Publié le mardi 23 juillet 2013

La « concertation » retraite est maintenant terminée. En fait, on devrait plutôt parler de consultation. La raison en est qu’il n’y a eu en tout et pour tout, que deux rencontres, avec la ministre Marisol Touraine (précédées à chaque fois d’une rencontre avec son cabinet) et une rencontre avec la ministre Marylise Lebranchu. Ces rencontres n’ont pas donné lieu à de véritables échanges, puisque nos interlocuteurs nous ont questionnés sur quelques points sans qu’eux-mêmes n’indiquent leur position.

Les points abordés ont été le financement, le pilotage, la pénibilité et l’équité (notion très vague évoquée pour traiter notamment de la situation des femmes, des jeunes) et quelques questions spécifiques à la Fonction publique.

A noter que nos interlocuteurs se sont bien gardés de nous interroger sur les points durs probables de leur réforme, à savoir un nouvel allongement de la durée et la désindexation des pensions et des salaires portés au compte.

Ce faisant, ils nous ont signifié que ces points n’étaient pas discutables.

Cette situation appelle un certain nombre de remarques.

- Le dossier retraite mérite mieux que ce simulacre de concertation. A chaque occasion, nous avons rappelé que si une nouvelle réforme était nécessaire, elle supposait que s’ouvre un grand débat national, public, démocratique, permettant en premier lieu de dresser bilan des précédentes réformes. Le fait même que le gouvernement ait fait un choix tout autre, recourant aux bonnes vieilles méthodes de ses prédécesseurs (calendrier serré, période estivale, absence de réunions plénières…), en dit long sur ses véritables intentions.
- La pratique consistant à écarter toute possibilité de débat sur les points durs rappelle aussi celle du précédent gouvernement. On se souvient des points « non négociables » de Sarkozy en 2010.
- Ne pourraient éventuellement être discutées que des questions certes importantes, mais de second ordre. De ce fait, le bénéfice attendu de certaines mesures concernant par exemple les jeunes et les femmes, seraient bien loin de compenser les dommages provoqués par les mesures phares de la réforme.
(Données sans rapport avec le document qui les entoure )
-- ==== Sys2Proof/Config.lean ====
section
/-! DEFINITION. The parameters of one engine instance (00_scope.md R6), the field widths the source fixes, and the one
free value. The spec's own choice of the parameters is `engineConfig` in Decode.lean, where a repair may mend it. -/

namespace Sys2Proof

/-- BYTE_BIT_ORDER: which bit of an input byte enters the stream first (00_scope.md R6, 20_memory.md R51). -/
inductive BitOrder where
  /-- Bit 7 first. -/
  | msbFirst
  /-- Bit 0 first. -/
  | lsbFirst
deriving DecidableEq, Repr

/-- LIT_WIDTH as a table of four naturals (30_encoding.md R74, 42_literal.md R131). -/
structure LitWidths where
  w0 : Nat
  w1 : Nat
  w2 : Nat
  w3 : Nat
deriving DecidableEq, Repr

/-- The table lookup of 42_literal.md R131: an enumerated mapping, never a formula of the selector. -/
def LitWidths.get (t : LitWidths) : Fin 4 → Nat
  | 0 => t.w0
  | 1 => t.w1
  | 2 => t.w2
  | 3 => t.w3

/-- The parameters of an instance (00_scope.md R6). They never change (R3, 20_memory.md R56) and are no state
(10_state.md R20). -/
structure Config where
  /-- BYTE_BIT_ORDER. -/
  byteBitOrder : BitOrder
  /-- LIT_WIDTH. -/
  litWidths : LitWidths
  /-- OUT_CAP; `none` is unbounded (60_exceptions.md R176). -/
  outCap : Option Nat
  /-- IN_MAX; `none` is unbounded (92_eei_decisions.md D10). -/
  inMax : Option Nat
  /-- EXP_WIDTH in bits. -/
  expWidth : Nat
deriving DecidableEq, Repr

/-- Width of the chunk flag, fixed by the source (00_scope.md R6). -/
def Config.flagWidth : Nat := 1

/-- Width of the literal length-size selector, fixed by the source (00_scope.md R6). -/
def Config.selWidth : Nat := 2

/-- Width of the back-reference word-size field, fixed by the source (00_scope.md R6). -/
def Config.wordSizeWidth : Nat := 4

/-- The free value behind the cursor after a failed read inside a chunk: 40_bitreader.md R95 leaves it unspecified and
93_implementation_defined.md I5 treats it as any value. Applied to the counter `State.draws`; it has no body, so a
proof can use no value of it (log 6). -/
opaque Config.freeCursor : Nat → Nat

end Sys2Proof
end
Exemple : on peut améliorer les droits des femmes, mais cette amélioration peut être réduite à néant par les conséquences de l’allongement de la durée requise pour le taux plein.

Bien que nous n’y étions pas invités, nous avons à chaque occasion exprimé notre hostilité quant à un nouvel allongement de la durée et à la désindexation.

Nous avons aussi donné notre point de vue sur les points cités plus haut et avons mis en évidence nos propositions.

Nous avons également rappelé que d’autres questions méritaient un examen attentif, comme le rétablissement de l’AER (allocation équivalent retraite) et la situation des polypensionnés.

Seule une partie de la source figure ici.